Late-time Radiography of Beryllium Ablators in Long-pulse Gas-filled Hohlraums

We have obtained the first-ever late-time ($>$10 ns) radiographs of perturbation growth in a doped beryllium ablator, which is one candidate for the inertial-confinement-fusion capsule ablator at the National Ignition Facility (NIF). To do so, we have designed, deployed, and characterized a 6-ns radiation drive for an Omega hohlraum, filled with methane to inhibit the inward flow of high-Z wall material. The laser drive consists of two separate laser pulse shapes melded together into a uniquely shaped composite. Total input energy is $\sim $4.25 kJ. The radiation drive temperature, characterized by soft x-ray spectroscopy (Dante) and laser Doppler velocimetry, increases to 50 eV in 0.5 ns then gently ramps up to a peak value exceeding 140 eV at 5.6 ns. Side-on x-radiography of the Be sample ejected from the hohlraum provides an additional verification of the drive. Backscatter losses from laser-plasma instabilities into the lens from this surrogate NIF hohlraum are $<$5{\%}. We find that methane has the desired effect of holding the Au wall back for $>$10 ns in these experiments.

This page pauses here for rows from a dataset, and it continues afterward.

/-- R268, R269, R272–R274: a UNIT in sequence is taken and a complete packet enters the mesh or is refused; one behind is
acknowledged only, one ahead asks for a replay, once in the time R272 names; IDLE, TIME and NAK blocks carry the same
control; a NAK or the replay timer starts a pass, which resends every unacknowledged block; the ninth pass and 4,000
cycles take the link down. -/
def Obligations.SeamLinksCarryAndReplay : Prop := ∀ (s : State) (p : Nat) (b : List Byte),
  let q := (s.port p).seam
  let c := blockCtl b
  let seq := c / 16 % 4096
  let recent := fun (cyc : Nat) => (s.clk.cyc - cyc) * (s.port p).rateNow < (s.par (portP p 0x44)).toNat * (s.port p).rateNow + 66000
  (q.nakPending = true → recent q.nakCyc → sendNak p s = s) ∧
  (¬ (q.nakPending = true ∧ recent q.nakCyc) → ∃ t, sendNak p s = t.count (portP p 0x47) 1 ∧
    s.PortIs t p { s.port p with seam := { q with
      nakPending := true, nakCyc := s.clk.cyc
      sent := makeBlock { q with nakPending := true, nakCyc := s.clk.cyc } 2 q.nextSeq false false [] :: q.sent } } []) ∧
  (s.Receives p 1 b → q.state = 5 →
    let whole : Option Packet := if c / 2 ^ 29 % 2 = 1 then some (headerPacket (leNat (b.drop 8)))
      else q.rxHead.map (fun k => { k with data := k.data ++ b.drop 8 })
    let rsp := c / 2 ^ 28 % 2
    let heard := q.heard c
    let taken : Seam := { heard with
      expected := (q.expected + 1) % 4096, nakPending := false, reqFreed := if rsp = 1 then q.reqFreed else (q.reqFreed + 1) % 256
      rspFreed := if rsp = 1 then (q.rspFreed + 1) % 256 else q.rspFreed }
    (seq ≠ q.expected → ∃ t, s.Heard t p c heard [] ∧
      exec (.seamUnitRx p b) s = .next (if 1 ≤ (seq + 4096 - q.expected) % 4096 ∧ (seq + 4096 - q.expected) % 4096 ≤ 2047 then sendNak p t else t)) ∧
    (seq = q.expected → ∃ t,
      t.par (portP p 0x4D) = wd (Min.min 0xFFFFFFFF ((s.par (portP p 0x4D)).toNat + 1)) ∧
      (whole = none → exec (.seamUnitRx p b) s = .next t ∧ s.Heard t p c taken [portP p 0x4D]) ∧
      (∀ k, whole = some k →
        (1 + k.data.length / 32 < unitsOf k → exec (.seamUnitRx p b) s = .next t ∧ s.Heard t p c { taken with rxHead := some k } [portP p 0x4D]) ∧
        (unitsOf k ≤ 1 + k.data.length / 32 → s.Heard t p c { taken with rxHead := none } [portP p 0x4D] ∧
          (k.dcard = s.card → exec (.seamUnitRx p b) s = .next (present k t)) ∧
          (k.dcard ≠ s.card → exec (.seamUnitRx p b) s = .next
            (if k.cmd = 1 ∨ k.cmd = 3 ∨ k.cmd = 5 then replyError k 0x24 (t.count (portP p 0x4B) 1) else t.count (portP p 0x4B) 1)))))) ∧
  (s.Receives p 0 b → q.state = 5 → ∃ t, s.Heard t p c (q.heard c) [] ∧
    exec (.seamIdleRx p b) s = .next (if 1 ≤ (seq + 4096 - q.expected) % 4096 ∧ (seq + 4096 - q.expected) % 4096 ≤ 2047 then sendNak p t else t)) ∧
  (s.Receives p 2 b → q.state = 5 → ∃ t, s.Heard t p c (q.heard c) [] ∧
    let u := if 1 ≤ (seq + 4096 - q.expected) % 4096 ∧ (seq + 4096 - q.expected) % 4096 ≤ 2047 then sendNak p t else t
    let from' := ((q.heard c).acked + 1) % 4096
    (((q.heard c).replay = [] ∨ (q.passFrom = some from' ∧ recent q.passCyc)) → exec (.seamNakRx p b) s = .next u) ∧
    ((q.heard c).replay ≠ [] → ¬ (q.passFrom = some from' ∧ recent q.passCyc) → exec (.seamNakRx p b) s = .next (startPass p u))) ∧
  (s.clocked = true → p < 16 → q.state = 5 → q.replay ≠ [] → exec (.seamReplayTimeout p) s = .next (startPass p s)) ∧
  (let pass := fun (e : Nat × Nat × Nat) (t : State) =>
      let r : Seam := { q with episode := some e, passCyc := s.clk.cyc, passFrom := some ((q.acked + 1) % 4096) }
      s.PortIs t p { s.port p with seam := { r with
        sent := (q.replay.map (fun b => makeBlock r 1 (blockCtl b / 16 % 4096) (decide (blockCtl b / 2 ^ 28 % 2 = 1))
          (decide (blockCtl b / 2 ^ 29 % 2 = 1)) (b.drop 8))).reverse ++ q.sent } } []
   let longest := fun (k start : Nat) => s.putPar (portP p 0x4E)
      (wd (Max.max ((s.par (portP p 0x4E)).toNat % 16) (Min.min 15 k) +
        65536 * Max.max ((s.par (portP p 0x4E)).toNat / 65536 % 4096) (Min.min 4095 (s.clk.cyc - start))))
   (q.episode = none → ∃ t, startPass p s = t.count (portP p 0x46) 1 ∧ pass (1, s.clk.cyc, (q.nextSeq + 4095) % 4096) t) ∧
   (∀ k start last, q.episode = some (k, start, last) →
    (k < 8 → ∃ t, startPass p s = t.count (portP p 0x46) 1 ∧ pass (k + 1, start, last) t) ∧
    (8 ≤ k → startPass p s = seamDown p 1 (longest k start)) ∧
    (s.clocked = true → p < 16 → q.state = 5 → start + 4000 ≤ s.clk.cyc →
      exec (.seamBudgetExhausted p) s = .next (seamDown p 2 (longest k start)))))

/-- R268, R269, R275–R277, Table 15.4: the first packet of a stream for another card leaves over its seam port once it
holds credits and replay room for all its units, waits otherwise, and meets a down link with LINK_DOWN or a drop; an up
link that goes down ends exactly the transactions that depend on it, empties its buffers, counts what it discards and
raises one event. -/
def Obligations.SeamLinksSendAndFall : Prop := ∀ (s : State) (p i : Nat) (f : Flying) (reason : Nat),
  let q := (s.port p).seam
  let k := f.pkt
  let n := unitsOf k
  let rsp := decide (k.cmd = 2 ∨ k.cmd = 6)
  let gone : State := { s with mesh := { s.mesh with flight := s.mesh.flight.eraseIdx i } }
  let held := if rsp = true then 64 - (q.rspUsed + 256 - q.rspPeer) % 256 else 64 - (q.reqUsed + 256 - q.reqPeer) % 256
  (s.clocked = true → s.mesh.flight[i]? = some f → k.dcard ≠ s.card → (∀ e ∈ s.mesh.flight.take i, sameStream k e.pkt = false) →
    (s.seamTo k.dcard = none → exec (.seamPacketSend i) s = .next (bounce 0x3025 0x24 k gone)) ∧
    (s.seamTo k.dcard = some p →
      (q.state ≠ 5 → exec (.seamPacketSend i) s = .next (bounce (portP p 0x4A) 0x23 k gone)) ∧
      (q.state = 5 → (held < n ∨ 64 < q.replay.length + n) → exec (.seamPacketSend i) s = .next s) ∧
      (q.state = 5 → n ≤ held → q.replay.length + n ≤ 64 → ∃ (t : State) (bs : List (List Byte)),
        bs.length = n ∧
        (∀ j, j < n → ∃ u, bs[j]? = some (makeBlock q 1 (if j = 0 then q.nextSeq else (q.nextSeq + j) % 4096) rsp (decide (j = 0)) u) ∧
          u.length = 32 ∧ (j = 0 → u = leBytes 32 (headerNat k)) ∧
          ∀ m < 32, 0 < j → byteAt u m = byteAt k.data (32 * (j - 1) + m)) ∧
        gone.PortIs t p { s.port p with seam := { q with
          sent := bs.reverse ++ q.sent, replay := q.replay ++ bs
          nextSeq := (q.nextSeq + n) % 4096
          reqUsed := if rsp = true then q.reqUsed else (q.reqUsed + n) % 256
          rspUsed := if rsp = true then (q.rspUsed + n) % 256 else q.rspUsed } } [portP p 0x4C] ∧
        t.par (portP p 0x4C) = wd (Min.min 0xFFFFFFFF ((s.par (portP p 0x4C)).toNat + n)) ∧
        exec (.seamPacketSend i) s = .next (if k.cmd = 3 then endMessage k t else t)))) ∧
  (q.state = 5 → ∃ t : State,
    let ended := (s.mesh.trans.filter (fun x => decide (x.dcard ≠ s.card ∧ s.seamTo x.dcard = some p))).foldl
      (fun r x => endTrans x 0x23 [] r) s
    let headers := (q.replay.filter (fun b => decide (leAt b 0 8 / 2 ^ 29 % 2 = 1))).length
    let cut := match q.replay with | b :: _ => if leAt b 0 8 / 2 ^ 29 % 2 = 1 then 0 else 1 | [] => 0
    t.port p = { s.port p with seam := { q with
      state := 1, reason := reason, good := 0, readyRun := 0, reported := [], replay := [], rxHead := none, nakPending := false
      peerReplay := false, episode := none, passFrom := none, timeSeen := false, echoTx := 0, echoRx := 0, lastDiff := none } } ∧
    (∀ j, j ≠ p → t.port j = s.port j) ∧
    t = { (ended.count (portP p 0x49) 1).count (portP p 0x4A) (headers + cut + (if q.rxHead = none then 0 else 1)) with ports := t.ports } ∧
    seamDown p reason s = t.raiseLink p 0x11 [BitVec.ofNat 8 reason]) ∧
  (q.state ≠ 5 → q.state ≠ 0 → ∃ t, seamDown p reason s = t ∧ t = { s with ports := t.ports } ∧ (∀ j, j ≠ p → t.port j = s.port j) ∧
    t.port p = { s.port p with seam := { q with
      state := 1, good := 0, readyRun := 0, reported := [], replay := [], rxHead := none, nakPending := false
      peerReplay := false, episode := none, passFrom := none, timeSeen := false, echoTx := 0, echoRx := 0, lastDiff := none } })

/-- R5, R317, R318, R321–R323: a host write of a parameter is checked in the order of R318: read-only numbers refuse it,
counters take only 0, the low word of a pair is staged and the high word commits both, a locked, busy or refused value
changes nothing, and any other is held without its reserved bits; KINDLE_HOLD_TIMEOUT and TRIG_DRIVE_EN follow it, the
latter freeing the drivers it switches on; TB_ALIGN arms the alignment.
R309, R316–R320: GET answers each of its numbers with its own status and value and changes nothing but the model's
count of free values, which a measurement takes; GET_PAIR reads both words of a pair at once; SET applies its entries in
order up to the first that is refused, and answers how many it applied and that status. -/
def Obligations.ParametersAreReadAndWritten : Prop :=
  (∀ (s : State) (n : Nat) (v : Word) (i : ParamInfo),
     let w := v &&& rwMask n
     let lo := (tabGet none s.staged (n - 1)).getD (s.par (n - 1))
     let unstaged : State := { s with staged := tabSet none s.staged (n - 1) none }
     (s.Writes n → hasCommand n = false → paramInfo n = some i →
       ((i.access = .ro ∨ i.access = .running) → exec (.paramWrite n v) s = .next (s.ended 7)) ∧
       ((i.access = .counter ∨ i.access = .w0c) →
         (v = 0 → exec (.paramWrite n v) s = .next ((s.putPar n 0).ended 0)) ∧
         (v ≠ 0 → exec (.paramWrite n v) s = .next (s.ended 9))) ∧
       (i.access = .rw →
         (i.low = true → exec (.paramWrite n v) s = .next (({ s with staged := tabSet none s.staged n (some v) } : State).ended 0)) ∧
         (i.low = false → i.high = true →
           (s.busyWrite (n - 1) = true → exec (.paramWrite n v) s = .next (unstaged.ended 0x0A)) ∧
           (s.busyWrite (n - 1) = false → s.pairOk (n - 1) lo v = false → exec (.paramWrite n v) s = .next (unstaged.ended 9)) ∧
           (s.busyWrite (n - 1) = false → s.pairOk (n - 1) lo v = true →
             exec (.paramWrite n v) s = .next (((unstaged.putPar (n - 1) lo).putPar (n - 1 + 1) v).ended 0))) ∧
         (i.low = false → i.high = false →
           (s.busyWrite n = true → exec (.paramWrite n v) s = .next (s.ended 0x0A)) ∧
           (s.busyWrite n = false → s.valueOk n w = false → exec (.paramWrite n v) s = .next (s.ended 9)) ∧
           (s.busyWrite n = false → s.valueOk n w = true →
             ((∀ p < 16, n ≠ portP p 0x09 ∧ n ≠ portP p 0x0B) → (∀ e, n = 0x3B00 + e → e < 256 → eventClass e ≠ none) →
               exec (.paramWrite n v) s = .next ((s.putPar n w).ended 0)) ∧
             (∀ e, n = 0x3B00 + e → e < 256 → eventClass e = none → exec (.paramWrite n v) s = .next (s.ended 0)) ∧
             (∀ p, p < 16 → n = portP p 0x0B → exec (.paramWrite n v) s = .next (((s.putPar n w).modPort p (fun q => { q with
               dfe := if w.getLsbD 31 = true then q.dfe
                 else q.dfe.map (fun c => Max.max (-((w.toNat % 32 : Nat) : Int)) (Min.min ((w.toNat % 32 : Nat) : Int) c)) })).ended 0)) ∧
             (∀ p, p < 16 → n = portP p 0x09 → exec (.paramWrite n v) s = .next (((s.putPar n w).modPort p (fun q => { q with
               ctle := if w.getLsbD 31 = true then w.toNat / 65536 % 16
                 else Max.max (w.toNat % 16) (Min.min (w.toNat / 256 % 16) q.ctle) })).ended 0)))))) ∧
     (s.Writes 0x22 → exec (.kindleHoldTimeout v) s = .next ((s.putPar 0x22 (v &&& 0x80FFFFFF)).ended 0)) ∧
     (s.Writes 0x3D07 →
       (s.syncIgnored = true → exec (.tbAlign v) s = .next (s.ended 0x0B)) ∧
       (s.syncIgnored = false → s.capt.st = 1 → exec (.tbAlign v) s = .next (s.ended 0x0A)) ∧
       (s.syncIgnored = false → s.capt.st ≠ 1 → v ≠ 1 → exec (.tbAlign v) s = .next (s.ended 9)) ∧
       (s.syncIgnored = false → s.capt.st ≠ 1 → v = 1 →
         exec (.tbAlign v) s = .next (({ s with clk := { s.clk with armed := true } } : State).ended 0))) ∧
     (let u := v &&& 0x1FF
      let rises := fun (k : Nat) => (k < 8 ∧ u.getLsbD k = true ∧ (s.par 0x3601).getLsbD k = false) ∨
         (k = 9 ∧ u.getLsbD 8 = true ∧ (s.par 0x3601).getLsbD 8 = false)
      s.Writes 0x3601 →
       (s.rvTrig = 15 → u ≠ 0 → exec (.trigDriveEn v) s = .next (s.ended 0x0B)) ∧
       (¬ (s.rvTrig = 15 ∧ u ≠ 0) → ∃ t : State, exec (.trigDriveEn v) s = .next (t.ended 0) ∧
         t = { s.putPar 0x3601 u with pins := { s.pins with tristated := t.pins.tristated, kinds := t.pins.kinds } } ∧
         (∀ k, rises k → t.pins.tristated.getLsbD k = false) ∧
         (∀ k, ¬ rises k → t.pins.tristated.getLsbD k = s.pins.tristated.getLsbD k) ∧
         (∀ k, tabGet 0 t.pins.kinds k = if rises k ∧ s.pins.tristated.getLsbD k = true then 0 else tabGet 0 s.pins.kinds k))) ∧
     (∀ p < 16, s.valueOk (portP p 0x02) v = true ↔ (100 ≤ v.toNat ∧ v.toNat ≤ 3250) ∨ (v = 0 ∧ s.protocol p = 0)) ∧
     (s.valueOk 0x3000 v = true ↔ v ≠ 0) ∧ (s.valueOk 0x3A00 v = true ↔ 3 ≤ v.toNat ∧ v.toNat ≤ 10000) ∧
     (s.valueOk 0x203 v = true ↔ 16 ≤ v.toNat ∧ v.toNat ≤ 24) ∧
     (∀ g < 16, s.valueOk (galP g 0x04) v = true ↔ v = 0 ∨ 1024 ≤ v.toNat)) ∧
  (∀ (s : State) (c : Cmd),
     let n := leAt c.body 0 2
     let k := leAt c.body 2 2
     let m := c.body.length / 8
     let entry := fun (x : Nat) (b : List Byte) =>
       (paramInfo x = none → b = leBytes 8 6) ∧
       (∀ i, paramInfo x = some i →
         (paramAbsent s.variant x = true → b = leBytes 8 0x0C) ∧
         (paramAbsent s.variant x = false → i.access = .wo → b = leBytes 8 8) ∧
         (paramAbsent s.variant x = false → i.access ≠ .wo →
           (s.measured x = false → s.view x = none → b = [0, 0, 0, 0] ++ leBytes 4 (s.par x).toNat) ∧
           (s.measured x = false → ∀ v, s.view x = some v → b = [0, 0, 0, 0] ++ leBytes 4 v) ∧
           (s.measured x = true → ∃ f, b = [0, 0, 0, 0] ++ leBytes 4 ((Config.freeWord f).toNat % 65536))))
     (s.Starts c 0x10 →
       ((k = 0 ∨ 64 < k ∨ 0x10000 < n + k) → exec (.get c.via) s = .next (respond c 9 [] s)) ∧
       (1 ≤ k → k ≤ 64 → n + k ≤ 0x10000 → ∃ (d : List (List Byte)) (f : Nat),
         exec (.get c.via) s = .next (respond c 0 (leBytes 2 k ++ [0, 0] ++ d.flatten) { s with free := f }) ∧
         d.length = k ∧ ∀ j b, d[j]? = some b → b.length = 8 ∧ entry (n + j) b)) ∧
     (s.Starts c 0x12 →
       (paramInfo n = none → exec (.getPair c.via) s = .next (respond c 6 [] s)) ∧
       (∀ i, paramInfo n = some i →
         (i.low = false → exec (.getPair c.via) s = .next (respond c 9 [] s)) ∧
         (i.low = true → paramAbsent s.variant n = true → exec (.getPair c.via) s = .next (respond c 0x0C (List.replicate 8 0) s)) ∧
         (i.low = true → paramAbsent s.variant n = false → s.measured n = false → s.measured (n + 1) = false →
           exec (.getPair c.via) s = .next (respond c 0
             (leBytes 4 (match s.view n with | some v => v | none => (s.par n).toNat) ++
               leBytes 4 (match s.view (n + 1) with | some v => v | none => (s.par (n + 1)).toNat)) s)))) ∧
     (s.Starts c 0x11 →
       ((m = 0 ∨ 64 < m) → exec (.set c.via) s = .next (respond c 9 [] s)) ∧
       (1 ≤ m → m ≤ 64 → ∃ (j st : Nat) (chain : Nat → State) (t : State),
         let write := fun (e : Nat) => writeParam (leAt c.body (8 * e) 2) (BitVec.ofNat 32 (leAt c.body (8 * e + 4) 4)) (chain e)
         j ≤ m ∧ chain 0 = s ∧ (∀ e < j, write e = (0, chain (e + 1))) ∧
         ((j = m ∧ st = 0 ∧ t = chain m) ∨ (j < m ∧ st ≠ 0 ∧ write j = (st, t))) ∧
         exec (.set c.via) s = .next (respondVia (t.pcie.ringArmed && !((List.range j).any (fun e =>
           decide (leAt c.body (8 * e) 2 = 0x206) && (leAt c.body (8 * e + 4) 4).testBit 0)))
           c st (leBytes 2 j ++ [0, 0]) t))))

Active and passive shock-break-out diagnostics show that 40-$\mu $m thick Be-Cu (0.9{\%} Cu by atom) samples are preheated even with this soft drive with $\sim $1{\%} M-band contribution. Be samples at the rear of the hohlraum have taken the form of both sputtered and powder-pressed planar disks, sinusoids with 100-$\mu $m period and 2.5-$\mu $m amplitude, and steps (30 and 60 $\mu $m thick). This longer-than-average Omega radiation drive approximates conditions expected for the NIF capsule's first shock, where the effects of ablator microstructure are expected to be most significant.